Мужик, медленно притворив стеклянную дверь, снял меховую шапку и стал шарить глазами образ, чтобы перекреститься. Не найдя, он подвинулся и положил на прилавок пригоршню меди, сказав натужным голосом:
— Вина три полбутылки.
Все, как и голос, было у него натужное и натруженное, словно самим этим мужиком пахали землю и лицо оттого стало землистое и корявое, сивые волосы стояли бугром, а сваленная рыжая борода росла повсюду, где только можно.
Шавердов, схватив с полки полбутылки, стукнул их о прилавок. Но мужик не ушел, а залез внутрь коричневых портов и вынул оттуда пустую посуду.
— Получить, — сказал он.
Шавердов швырнул бутылки под лавку и отсчитал деньги. Мужик долго их пересчитывал на ладони, потом сказал:
— Запамятовал я… — и из-за пазухи вынул еще несколько бутылок, потом из карманов армяка и еще черт знает откуда. Все это было перемазано, затертое и теплое.
Шавердов сказал:
— Что, или загулял, Митрофан?
И, когда мужик, надвинув шапку на глаза, вышел, Шавердов обратился к Сашке:
— Так зачем же ты опять к дьяку бегал? Сашка хитро усмехнулся.
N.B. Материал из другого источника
/-! The updates of the state. -/

@[simp] theorem offerAt_modAuth (l : LinkNo) (f : Authority → Authority) :
    offerAt j (s.modAuth l f) = offerAt j s := rfl
@[simp] theorem offerAt_setCtx (c : CtxNo) (x : Option Context) : offerAt j (s.setCtx c x) = offerAt j s := rfl
@[simp] theorem offerAt_modCtx (c : CtxNo) (f : Context → Context) : offerAt j (s.modCtx c f) = offerAt j s := rfl
@[simp] theorem offerAt_modResv (d : DriveNo) (f : Reservation → Reservation) :
    offerAt j (s.modResv d f) = offerAt j s := rfl
@[simp] theorem offerAt_modDrive (d : DriveNo) (f : Drive → Drive) : offerAt j (s.modDrive d f) = offerAt j s := rfl
@[simp] theorem offerAt_setArm (d : DriveNo) (a : ArmState) : offerAt j (s.setArm d a) = offerAt j s := rfl
@[simp] theorem offerAt_modSched (d : DriveNo) (f : Scheduler → Scheduler) :
    offerAt j (s.modSched d f) = offerAt j s := rfl
@[simp] theorem offerAt_setOrient (d : DriveNo) (o : Option Orient) : offerAt j (s.setOrient d o) = offerAt j s := rfl
@[simp] theorem offerAt_modBuffer (b : BufNo) (f : Buffer → Buffer) : offerAt j (s.modBuffer b f) = offerAt j s := rfl
@[simp] theorem offerAt_modTracks (d : DriveNo) (f : Tracks → Tracks) :
    offerAt j (s.modTracks d f) = offerAt j s := rfl
@[simp] theorem offerAt_modFence (d : DriveNo) (f : Fence → Fence) : offerAt j (s.modFence d f) = offerAt j s := rfl
@[simp] theorem offerAt_frame (l : LinkNo) (f : HostFrame) : offerAt j (s.frame l f) = offerAt j s := rfl
@[simp] theorem offerAt_order (d : DriveNo) (o : Order) : offerAt j (s.order d o) = offerAt j s := rfl
@[simp] theorem offerAt_later (ts : List Task) : offerAt j (s.later ts) = offerAt j s := rfl
@[simp] theorem offerAt_set_ctxWait (v : List LinkNo) : offerAt j { s with ctxWait := v } = offerAt j s := rfl
@[simp] theorem offerAt_set_path (v : Path) : offerAt j { s with path := v } = offerAt j s := rfl
@[simp] theorem offerAt_set_bufWait (v : List Waiter) : offerAt j { s with bufWait := v } = offerAt j s := rfl
@[simp] theorem offerAt_set_suspects (v : List Suspect) : offerAt j { s with suspects := v } = offerAt j s := rfl

/-- A port changed in a way that it offers nothing it did not offer before. -/
@[simp] theorem offerAt_modPort (l : LinkNo) (f : Port → Port)
    (h : ∀ p age, (f p).state = .offering age → p.state = .offering age) :
    offerAt j (s.modPort l f) = (offerAt j s ∨ mends j (State.modPort l f) s) :=
  keeps fun hs age ha => by
    rw [port_modPort] at ha
    split at ha
    · next e => exact hs age (e ▸ h _ _ ha)
    · exact hs age ha

/-- A set changed so that it still holds every age that may be on offer. -/
theorem offerAt_modPresent {j l : LinkNo} {f : Present → Present} {s : State} (hs : offerAt j s)
    (h : ∀ i ∈ (s.present.get l).items, (s.port l).state = .offering i.age →
      ∃ x ∈ (f (s.present.get l)).items, x.age = i.age) : offerAt j (s.modPresent l f) := by
  intro age ha
  obtain ⟨i, hi, hage⟩ := hs age ha
  rw [present_modPresent]
  split
  · next e =>
    subst e hage
    exact h i hi ha
  · exact ⟨i, hi, hage⟩

/-- What each application keeps, the whole keeps. -/
theorem offerAt_each {α : Type} {f : α → State → State} (xs : List α) {j : LinkNo} {s : State}
    (h : ∀ x t, offerAt j t → offerAt j (f x t)) (hs : offerAt j s) : offerAt j (each xs f s) :=
  each_keeps h xs s hs

theorem offerAt_ahead (ts : List Task) {f : State → State} {j : LinkNo} {s : State}
    (h : ∀ t, offerAt j t → offerAt j (f t)) (hs : offerAt j s) : offerAt j (State.ahead ts f s) :=
  h { s with work := [] } hs

/-! Presentation (chapter 3). -/

@[simp] theorem offerAt_choose (l : LinkNo) : offerAt j (choose l s) = (offerAt j s ∨ mends j (choose l) s) :=
  keeps fun h => by
    obtain hc | ⟨i, hi, hc⟩ := choose_cases l s
    · rwa [hc]
    · rw [hc]
      intro age ha
      rw [port_modPort] at ha
      split at ha
      · next e =>
        subst e
        cases ha
        exact ⟨i, hi, rfl⟩
      · exact h age ha

/-- A link that has entered IDLE offers what it has chosen, whatever it offered before. -/
theorem offerAt_goIdle_self (l : LinkNo) : offerAt l (goIdle l s) := by
  have h : offerAt l (s.modPort l fun p => { p with state := .idle }) := offerAt_of_state (by simp)
  simp [goIdle, h]

/-- A link enters IDLE: the law of the other links is as before. -/
theorem offerAt_goIdle_of {l j : LinkNo} {s : State} (h : j ≠ l → offerAt j s) : offerAt j (goIdle l s) := by
  by_cases e : j = l
  · exact e ▸ offerAt_goIdle_self s l
  · simp [goIdle, h e]

@[simp] theorem offerAt_goIdle (l : LinkNo) : offerAt j (goIdle l s) = (offerAt j s ∨ mends j (goIdle l) s) :=
  keeps fun h => offerAt_goIdle_of fun _ => h

@[simp] theorem offerAt_setFloor (l : LinkNo) (f : Fin 16) :
    offerAt j (setFloor l f s) = (offerAt j s ∨ mends j (setFloor l f) s) :=
  keeps fun h => by simp [setFloor, h]

/-- The items of another link are replaced. -/
theorem offerAt_setItems_other {j l : LinkNo} {s : State} (xs : List Item) (e : j ≠ l) :
    offerAt j (setItems l xs s) = offerAt j s := by
  unfold offerAt setItems
  rw [present_modPresent, if_neg e.symm]
  rfl

/-- The items are replaced by others that hold every age that may be on offer. -/
theorem offerAt_setItems {j l : LinkNo} {xs : List Item} {s : State} (hs : offerAt j s)
    (h : ∀ i ∈ (s.present.get l).items, onOffer s l i = true → ∃ x ∈ xs, x.age = i.age) :
    offerAt j (setItems l xs s) :=
  offerAt_modPresent hs fun i hi ho => h i hi (by simp [onOffer, ho])

/-- The item that overflow drops is one of those given (R51). -/
theorem victim_mem {level : Item → Fin 16} {xs : List Item} {v : Item} (h : victim level xs = some v) : v ∈ xs := by
  induction xs generalizing v with
  | nil => simp [victim] at h
  | cons x r ih =>
    cases hr : victim level r with
    | none => simp_all [victim]
    | some j =>
      have hj : j ∈ r := ih hr
      simp only [victim, hr] at h
      split at h <;> simp_all

/-- Overflow drops no item that is on offer (R51). -/
@[simp] theorem offerAt_joinSet (l : LinkNo) (b : ItemBody) :
    offerAt j (joinSet l b s) = (offerAt j s ∨ mends j (joinSet l b) s) :=
  keeps fun h => offerAt_modPresent h fun i hi ho => by
    refine ⟨i, ?_, rfl⟩
    dsimp only
    split
    · exact List.mem_append_left _ hi
    · split
      · next v hv =>
        have hn := victim_mem hv
        have hne : i ≠ v := by
          rintro rfl
          simp [onOffer, ho] at hn
        simp [hi, hne]
      · exact List.mem_append_left _ hi

/-- A change of items that keeps their ages keeps the law. -/
theorem offerAt_setItems_map {j l : LinkNo} {s : State} (f : Item → Item) (h : offerAt j s)
    (hf : ∀ i, (f i).age = i.age) : offerAt j (setItems l ((s.present.get l).items.map f) s) :=
  offerAt_setItems h fun i hi _ => ⟨f i, List.mem_map_of_mem hi, hf i⟩

@[simp] theorem offerAt_raise (l : LinkNo) (b : ItemBody) :
    offerAt j (raise l b s) = (offerAt j s ∨ mends j (raise l b) s) :=
  keeps fun h => by
    unfold raise
    dsimp only
    split
    · exact h
    · split
      · rw [offerAt_choose]
        exact .inl (offerAt_setItems_map _ h fun i => by split <;> rfl)
      · simp [h]

@[simp] theorem offerAt_raiseOn (ls : List LinkNo) (b : ItemBody) :
    offerAt j (raiseOn ls b s) = (offerAt j s ∨ mends j (raiseOn ls b) s) :=
  keeps fun h => offerAt_each ls (fun l t ht => by simp [ht]) h

@[simp] theorem offerAt_raiseDrive (d : DriveNo) (b : ItemBody) :
    offerAt j (raiseDrive d b s) = (offerAt j s ∨ mends j (raiseDrive d b) s) :=
  keeps fun h => by simp [raiseDrive, h]

/-- The item on offer is one of the set, and its age is the port's. -/
theorem offered_some {l : LinkNo} {i : Item} {s : State} (h : offered s l = some i) :
    (s.port l).state = .offering i.age ∧ i ∈ (s.present.get l).items := by
  unfold offered at h
  split at h
  · next age ha =>
    have hi : i.age = age := by simpa using List.find?_some h
    exact ⟨hi ▸ ha, List.mem_of_find?_eq_some h⟩
  · simp at h

/-- With no item on offer and the law of the link, the link is not OFFERING. -/
theorem offered_none {l : LinkNo} {s : State} (h : offerAt l s) (ho : offered s l = none) :
    ∀ age, (s.port l).state ≠ .offering age := by
  intro age ha
  obtain ⟨i, hi, hage⟩ := h age ha
  have hn : ∀ x ∈ (s.present.get l).items, x.age ≠ age := by simpa [offered, ha] using ho
  exact hn i hi hage

@[simp] theorem offerAt_withdraw (l : LinkNo) (b : ItemBody) :
    offerAt j (withdraw l b s) = (offerAt j s ∨ mends j (withdraw l b) s) :=
  keeps fun h => by
    unfold withdraw
    by_cases e : j = l
    · subst e
      split
      · next i hi =>
        obtain ⟨hp, hm⟩ := offered_some hi
        dsimp only
        split
        · exact offerAt_goIdle_self _ j
        · next hb =>
          refine offerAt_setItems h fun x _ hx => ⟨i, by simp [hm, hb], ?_⟩
          simpa [onOffer, hp] using hx
      · next hn => exact offerAt_of_state fun age => offered_none h hn age
    · split
      · dsimp only
        split <;> simp [offerAt_setItems_other _ e, h]
      · simp [offerAt_setItems_other _ e, h]

@[simp] theorem offerAt_endLevelOn (b : ItemBody) (l : LinkNo) :
    offerAt j (endLevelOn b l s) = (offerAt j s ∨ mends j (endLevelOn b l) s) :=
  keeps fun h => by
    refine offerAt_setItems h fun i hi ho => ⟨_, List.mem_map_of_mem (a := i) ?_, ?_⟩
    · simp [hi, ho]
    · split <;> rfl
— Прибегаю я опять, а он уже ставни красит, честное слово, зелеными птичками пускает… Я ему говорю…
Но тут Сашка вдруг искривился на табурете, поднял палец и хихикнул, так как в лавку, трепаный и красный, вбежал сам дьяк, Матвей Паисыч Перегноев.
Матвей Паисыч, как только вбежал, ухватил Шавердова за локоть и потянул к себе, ища облобызаться, но, видя со стороны Коли равнодушие, отскочил и беззвучно принялся смеяться, кривляясь всем тощим своим телом в пегом подряснике; на Сашку он не обратил внимания.
— Многие теперь с ума сходят от дурости, — сказал Шавердов.
— Дурость, — сейчас же согласился дьяк, — глупость. А что поступать мне иначе нельзя. Выкусил…
Дьяк присел и, слегка раскрыв рот, поглядел на собеседника.
— Почему дьяк Матвей по огороду бегает? — проговорил он скороговоркой. — Почему дьяк ставни красит? А я не только ставни, я и крылечко выкрашу, я на полу половичка расстелю, — от покойной дьяконицы у меня остались. Как это понять? Вот этот вот юнкер (дьяк ткнул пальцем в Сашку) весь день у меня на плетне висел, любопытство одолело. А я не сержусь: всякому человеку знать интересно, почему у Матвея Паисыча третий день голова нечесана. А я не желаю голову чесать и об этом объявляю всенародно.
При этом дьяк поднялся на цыпочки и широко развел руками.
— Не желаю и не желаю, пока… Дьяк присел и щелкнул языком:
— Что пока? Ах вы шельмецы! Что это такое за «пока»? Дьяк священство получил? Дьяк капитал в банке выиграл? Суета, юнкера… Вам бы все деньги, У меня корова есть — раз, яиц лукошко на пасху, да десять мешков хлеба к рождеству — два. Гречиху я сеял или нет — три… А молебствие о дожде?.. А народ православный жениться, помирать должен? Я по двунадесятым — коровьим маслом власы мажу. Так что за причина, почему дьяк обезумел?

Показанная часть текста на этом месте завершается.